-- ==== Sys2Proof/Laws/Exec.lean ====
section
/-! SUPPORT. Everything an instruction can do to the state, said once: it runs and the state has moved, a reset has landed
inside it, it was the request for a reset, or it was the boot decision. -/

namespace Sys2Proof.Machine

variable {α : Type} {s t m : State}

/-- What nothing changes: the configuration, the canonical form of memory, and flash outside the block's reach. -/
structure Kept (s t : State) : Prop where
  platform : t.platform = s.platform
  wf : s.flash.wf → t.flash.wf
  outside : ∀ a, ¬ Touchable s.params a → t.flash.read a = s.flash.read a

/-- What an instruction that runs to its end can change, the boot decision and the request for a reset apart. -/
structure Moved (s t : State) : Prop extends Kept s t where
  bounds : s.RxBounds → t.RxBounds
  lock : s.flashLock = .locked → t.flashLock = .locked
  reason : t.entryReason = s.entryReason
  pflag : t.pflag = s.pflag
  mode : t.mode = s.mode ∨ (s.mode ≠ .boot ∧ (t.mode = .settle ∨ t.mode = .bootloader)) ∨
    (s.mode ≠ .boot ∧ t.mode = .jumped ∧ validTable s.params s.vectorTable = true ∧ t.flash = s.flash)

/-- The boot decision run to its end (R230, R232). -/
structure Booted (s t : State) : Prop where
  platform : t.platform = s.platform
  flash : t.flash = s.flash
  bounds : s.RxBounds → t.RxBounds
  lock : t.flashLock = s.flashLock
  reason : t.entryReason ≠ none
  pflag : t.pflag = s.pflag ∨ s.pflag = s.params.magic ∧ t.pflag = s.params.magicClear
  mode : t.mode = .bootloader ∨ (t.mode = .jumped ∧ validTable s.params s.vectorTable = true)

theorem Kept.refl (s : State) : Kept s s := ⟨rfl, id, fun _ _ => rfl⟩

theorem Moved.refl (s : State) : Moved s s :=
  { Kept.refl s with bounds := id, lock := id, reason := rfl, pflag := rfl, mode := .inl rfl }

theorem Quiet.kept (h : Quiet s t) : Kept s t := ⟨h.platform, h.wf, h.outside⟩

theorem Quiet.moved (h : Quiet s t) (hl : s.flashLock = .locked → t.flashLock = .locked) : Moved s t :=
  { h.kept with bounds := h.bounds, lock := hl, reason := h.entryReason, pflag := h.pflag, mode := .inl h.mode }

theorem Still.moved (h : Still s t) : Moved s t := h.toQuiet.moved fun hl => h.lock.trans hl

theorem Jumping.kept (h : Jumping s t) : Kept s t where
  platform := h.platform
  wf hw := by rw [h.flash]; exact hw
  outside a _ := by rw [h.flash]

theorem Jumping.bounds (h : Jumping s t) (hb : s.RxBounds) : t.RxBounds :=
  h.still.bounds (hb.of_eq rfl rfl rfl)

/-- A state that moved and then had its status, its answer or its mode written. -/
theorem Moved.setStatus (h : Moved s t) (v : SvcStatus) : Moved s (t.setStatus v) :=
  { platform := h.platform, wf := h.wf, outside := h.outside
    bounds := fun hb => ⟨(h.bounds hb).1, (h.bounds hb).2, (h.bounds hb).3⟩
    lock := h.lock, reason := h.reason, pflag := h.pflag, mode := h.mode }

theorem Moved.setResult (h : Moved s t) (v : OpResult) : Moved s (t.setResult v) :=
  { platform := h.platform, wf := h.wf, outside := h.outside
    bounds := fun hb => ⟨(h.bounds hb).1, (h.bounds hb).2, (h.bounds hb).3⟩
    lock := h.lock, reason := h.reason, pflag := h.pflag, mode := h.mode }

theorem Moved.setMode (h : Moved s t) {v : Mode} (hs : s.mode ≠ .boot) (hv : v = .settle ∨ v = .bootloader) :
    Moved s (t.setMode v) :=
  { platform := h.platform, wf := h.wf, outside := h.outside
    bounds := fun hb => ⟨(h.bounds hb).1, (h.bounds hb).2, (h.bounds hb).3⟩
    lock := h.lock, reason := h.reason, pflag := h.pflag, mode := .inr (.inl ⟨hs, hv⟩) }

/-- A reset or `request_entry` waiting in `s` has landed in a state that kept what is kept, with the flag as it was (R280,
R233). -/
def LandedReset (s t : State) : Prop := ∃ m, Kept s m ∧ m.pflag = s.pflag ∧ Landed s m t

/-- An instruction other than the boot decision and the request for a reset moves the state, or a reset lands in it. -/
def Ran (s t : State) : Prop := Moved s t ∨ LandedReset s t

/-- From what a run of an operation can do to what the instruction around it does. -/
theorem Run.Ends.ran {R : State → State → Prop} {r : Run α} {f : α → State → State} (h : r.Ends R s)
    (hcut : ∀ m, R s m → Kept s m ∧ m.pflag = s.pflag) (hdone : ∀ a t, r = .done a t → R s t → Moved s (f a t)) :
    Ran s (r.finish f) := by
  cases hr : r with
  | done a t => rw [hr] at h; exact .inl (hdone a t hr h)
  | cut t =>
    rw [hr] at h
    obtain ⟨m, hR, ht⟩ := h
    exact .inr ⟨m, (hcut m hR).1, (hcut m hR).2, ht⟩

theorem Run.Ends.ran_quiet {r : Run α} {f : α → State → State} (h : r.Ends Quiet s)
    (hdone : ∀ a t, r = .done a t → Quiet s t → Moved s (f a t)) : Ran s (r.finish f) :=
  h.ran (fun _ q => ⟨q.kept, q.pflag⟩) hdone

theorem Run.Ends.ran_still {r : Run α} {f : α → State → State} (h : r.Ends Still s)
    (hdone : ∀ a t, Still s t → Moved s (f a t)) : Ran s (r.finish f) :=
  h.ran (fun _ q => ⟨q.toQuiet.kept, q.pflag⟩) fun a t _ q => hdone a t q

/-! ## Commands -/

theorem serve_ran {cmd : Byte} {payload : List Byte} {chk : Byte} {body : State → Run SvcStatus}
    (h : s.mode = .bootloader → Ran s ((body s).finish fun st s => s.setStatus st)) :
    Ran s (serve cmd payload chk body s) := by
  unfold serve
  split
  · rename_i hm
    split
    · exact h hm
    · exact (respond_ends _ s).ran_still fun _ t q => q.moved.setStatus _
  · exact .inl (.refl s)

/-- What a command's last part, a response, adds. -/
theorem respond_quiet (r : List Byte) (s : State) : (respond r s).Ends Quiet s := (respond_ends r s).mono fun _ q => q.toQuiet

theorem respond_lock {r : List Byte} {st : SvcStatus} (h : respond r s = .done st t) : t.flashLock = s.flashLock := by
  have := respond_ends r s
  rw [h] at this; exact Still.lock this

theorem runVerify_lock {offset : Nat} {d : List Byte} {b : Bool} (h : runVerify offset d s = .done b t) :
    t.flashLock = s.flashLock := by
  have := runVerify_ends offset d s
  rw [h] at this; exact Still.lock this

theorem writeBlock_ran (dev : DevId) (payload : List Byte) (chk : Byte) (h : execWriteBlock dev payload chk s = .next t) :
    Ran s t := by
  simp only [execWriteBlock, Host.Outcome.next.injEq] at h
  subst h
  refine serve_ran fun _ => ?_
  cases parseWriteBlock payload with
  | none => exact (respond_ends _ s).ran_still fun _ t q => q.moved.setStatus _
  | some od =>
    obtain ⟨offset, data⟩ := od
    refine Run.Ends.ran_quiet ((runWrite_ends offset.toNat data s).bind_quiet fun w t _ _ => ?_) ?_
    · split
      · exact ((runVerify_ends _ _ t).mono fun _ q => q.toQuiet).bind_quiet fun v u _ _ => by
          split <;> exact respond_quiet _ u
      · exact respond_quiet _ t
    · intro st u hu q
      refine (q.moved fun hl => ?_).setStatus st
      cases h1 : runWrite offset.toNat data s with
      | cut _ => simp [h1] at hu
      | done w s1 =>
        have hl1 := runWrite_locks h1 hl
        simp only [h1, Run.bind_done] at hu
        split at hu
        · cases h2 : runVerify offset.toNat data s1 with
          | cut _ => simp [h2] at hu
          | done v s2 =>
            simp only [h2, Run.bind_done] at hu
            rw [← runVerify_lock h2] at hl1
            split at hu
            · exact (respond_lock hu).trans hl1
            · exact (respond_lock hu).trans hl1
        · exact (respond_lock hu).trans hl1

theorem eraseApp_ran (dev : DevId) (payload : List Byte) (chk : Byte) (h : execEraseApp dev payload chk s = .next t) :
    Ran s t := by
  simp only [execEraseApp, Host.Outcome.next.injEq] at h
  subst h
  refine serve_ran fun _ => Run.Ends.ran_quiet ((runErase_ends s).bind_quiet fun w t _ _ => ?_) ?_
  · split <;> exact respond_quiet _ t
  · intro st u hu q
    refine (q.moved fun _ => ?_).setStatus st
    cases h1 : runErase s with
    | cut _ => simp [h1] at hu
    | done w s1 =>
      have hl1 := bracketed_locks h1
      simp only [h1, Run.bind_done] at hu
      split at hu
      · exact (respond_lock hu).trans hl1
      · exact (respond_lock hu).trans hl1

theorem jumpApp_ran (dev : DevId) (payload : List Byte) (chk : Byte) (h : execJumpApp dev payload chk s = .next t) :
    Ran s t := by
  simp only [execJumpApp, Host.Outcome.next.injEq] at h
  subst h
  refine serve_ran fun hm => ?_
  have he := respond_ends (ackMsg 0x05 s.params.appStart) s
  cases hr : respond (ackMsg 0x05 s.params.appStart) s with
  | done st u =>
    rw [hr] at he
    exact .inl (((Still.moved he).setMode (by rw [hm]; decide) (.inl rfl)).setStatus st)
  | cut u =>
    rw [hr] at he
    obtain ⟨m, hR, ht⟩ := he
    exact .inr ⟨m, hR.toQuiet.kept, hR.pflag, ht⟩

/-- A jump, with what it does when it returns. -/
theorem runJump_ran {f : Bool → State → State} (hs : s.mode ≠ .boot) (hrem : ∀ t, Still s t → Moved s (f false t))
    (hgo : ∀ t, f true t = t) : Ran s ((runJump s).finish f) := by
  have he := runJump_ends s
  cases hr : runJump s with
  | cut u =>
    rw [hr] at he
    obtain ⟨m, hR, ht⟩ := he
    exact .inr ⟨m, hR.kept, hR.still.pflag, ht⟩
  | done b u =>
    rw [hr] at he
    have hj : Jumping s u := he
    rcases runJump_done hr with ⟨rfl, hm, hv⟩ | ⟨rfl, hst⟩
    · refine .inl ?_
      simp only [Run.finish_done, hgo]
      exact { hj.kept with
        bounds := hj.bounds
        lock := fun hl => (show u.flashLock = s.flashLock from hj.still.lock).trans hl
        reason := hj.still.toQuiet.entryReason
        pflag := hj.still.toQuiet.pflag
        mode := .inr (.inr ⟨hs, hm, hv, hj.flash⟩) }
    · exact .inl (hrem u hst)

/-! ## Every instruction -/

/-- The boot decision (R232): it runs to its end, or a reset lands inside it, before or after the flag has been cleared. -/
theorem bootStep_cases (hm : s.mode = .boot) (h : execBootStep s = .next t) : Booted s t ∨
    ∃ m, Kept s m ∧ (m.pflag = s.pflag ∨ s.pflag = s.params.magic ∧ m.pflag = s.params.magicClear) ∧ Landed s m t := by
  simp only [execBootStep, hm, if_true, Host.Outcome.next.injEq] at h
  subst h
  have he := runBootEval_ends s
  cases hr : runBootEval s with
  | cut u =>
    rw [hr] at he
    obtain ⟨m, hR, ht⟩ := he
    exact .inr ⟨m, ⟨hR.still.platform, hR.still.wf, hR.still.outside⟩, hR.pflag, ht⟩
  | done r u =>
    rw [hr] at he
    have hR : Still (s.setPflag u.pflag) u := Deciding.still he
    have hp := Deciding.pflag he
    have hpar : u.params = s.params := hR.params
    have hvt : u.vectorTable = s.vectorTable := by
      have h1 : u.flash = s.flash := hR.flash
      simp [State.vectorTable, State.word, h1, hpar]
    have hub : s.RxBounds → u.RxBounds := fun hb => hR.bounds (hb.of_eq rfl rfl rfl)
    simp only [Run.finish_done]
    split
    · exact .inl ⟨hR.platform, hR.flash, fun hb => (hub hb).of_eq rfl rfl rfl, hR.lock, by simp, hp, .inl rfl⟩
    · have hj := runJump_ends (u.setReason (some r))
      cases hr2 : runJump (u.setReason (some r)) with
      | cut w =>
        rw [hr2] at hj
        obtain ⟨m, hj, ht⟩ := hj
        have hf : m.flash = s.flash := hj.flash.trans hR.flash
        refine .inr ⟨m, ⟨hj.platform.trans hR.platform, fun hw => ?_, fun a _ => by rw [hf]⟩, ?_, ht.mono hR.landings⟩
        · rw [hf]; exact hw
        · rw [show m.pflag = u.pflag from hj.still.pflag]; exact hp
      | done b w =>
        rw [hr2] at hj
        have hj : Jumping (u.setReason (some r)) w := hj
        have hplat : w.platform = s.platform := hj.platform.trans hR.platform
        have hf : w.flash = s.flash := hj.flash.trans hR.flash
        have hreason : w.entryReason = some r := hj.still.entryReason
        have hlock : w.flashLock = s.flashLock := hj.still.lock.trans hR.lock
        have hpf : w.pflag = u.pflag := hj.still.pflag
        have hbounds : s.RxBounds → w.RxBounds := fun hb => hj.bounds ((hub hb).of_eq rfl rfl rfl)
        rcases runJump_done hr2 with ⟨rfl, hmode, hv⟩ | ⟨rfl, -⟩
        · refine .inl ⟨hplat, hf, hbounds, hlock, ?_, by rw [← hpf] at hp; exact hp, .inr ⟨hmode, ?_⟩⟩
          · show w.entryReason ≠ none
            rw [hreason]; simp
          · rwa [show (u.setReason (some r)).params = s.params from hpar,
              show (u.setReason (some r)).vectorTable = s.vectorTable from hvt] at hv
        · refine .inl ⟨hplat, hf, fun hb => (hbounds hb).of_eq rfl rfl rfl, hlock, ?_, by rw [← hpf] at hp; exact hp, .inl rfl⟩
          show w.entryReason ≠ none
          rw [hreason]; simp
++++++++
__WHAT IS REQUIRED__: A word-for-word copy of the lines from the one with "have hf : w.flash" through the end of the listing is what should be returned.

__RESULT OF THE TASK__:
        have hf : w.flash = s.flash := hj.flash.trans hR.flash
        have hreason : w.entryReason = some r := hj.still.entryReason
        have hlock : w.flashLock = s.flashLock := hj.still.lock.trans hR.lock
        have hpf : w.pflag = u.pflag := hj.still.pflag
        have hbounds : s.RxBounds → w.RxBounds := fun hb => hj.bounds ((hub hb).of_eq rfl rfl rfl)
        rcases runJump_done hr2 with ⟨rfl, hmode, hv⟩ | ⟨rfl, -⟩
        · refine .inl ⟨hplat, hf, hbounds, hlock, ?_, by rw [← hpf] at hp; exact hp, .inr ⟨hmode, ?_⟩⟩
          · show w.entryReason ≠ none
            rw [hreason]; simp
          · rwa [show (u.setReason (some r)).params = s.params from hpar,
              show (u.setReason (some r)).vectorTable = s.vectorTable from hvt] at hv
        · refine .inl ⟨hplat, hf, fun hb => (hbounds hb).of_eq rfl rfl rfl, hlock, ?_, by rw [← hpf] at hp; exact hp, .inl rfl⟩
          show w.entryReason ≠ none
          rw [hreason]; simp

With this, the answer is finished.